/-- ENCLAVE_GRACE_EXPIRY (R350): a cut is still held at the end of the grace period. -/
def execEnclaveGraceExpiry (domain : Nat) (s : State) : Out :=
  onWf (domainOk domain)
    (if s.sec.cuts.any fun c => c.1 == domain && decide (c.2.2 + s.enclaveGrace ≤ s.now) then
       if domain < 576 then
         let c := s.core domain
         let e := c.eid
         let c := { c with
           a := 0, x := 0, y := 0, l := 0, f := 0, va := 0, p := 0, sw := 0, sb := [],
           fmap := [], run := .stopped, stall := .none }
         let s := s.setCore domain ((c.predFlush.setReg 0x100 0).setReg 0x101 0)
         (s.evictEnclave e).releaseCuts
       else
         let es := (s.sec.enclaves.filter fun e => e.2.st.uses && s.enclaveOn e.1 (domain - 684)).map (·.1)
         (es.foldl (fun s e => s.evictEnclave e) s).releaseCuts
     else s)

end Sys2Proof.Machine
end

===

- WHAT IS NEEDED
Reproduce the final stretch of the data above: every line from the one holding "onWf (domainOk domain)" through the end, inclusive, exactly as written and nothing else.

- RESULT FOR THIS EXERCISE
  onWf (domainOk domain)
    (if s.sec.cuts.any fun c => c.1 == domain && decide (c.2.2 + s.enclaveGrace ≤ s.now) then
       if domain < 576 then
         let c := s.core domain
         let e := c.eid
         let c := { c with
           a := 0, x := 0, y := 0, l := 0, f := 0, va := 0, p := 0, sw := 0, sb := [],
           fmap := [], run := .stopped, stall := .none }
         let s := s.setCore domain ((c.predFlush.setReg 0x100 0).setReg 0x101 0)
         (s.evictEnclave e).releaseCuts
       else
         let es := (s.sec.enclaves.filter fun e => e.2.st.uses && s.enclaveOn e.1 (domain - 684)).map (·.1)
         (es.foldl (fun s e => s.evictEnclave e) s).releaseCuts
     else s)

end Sys2Proof.Machine
end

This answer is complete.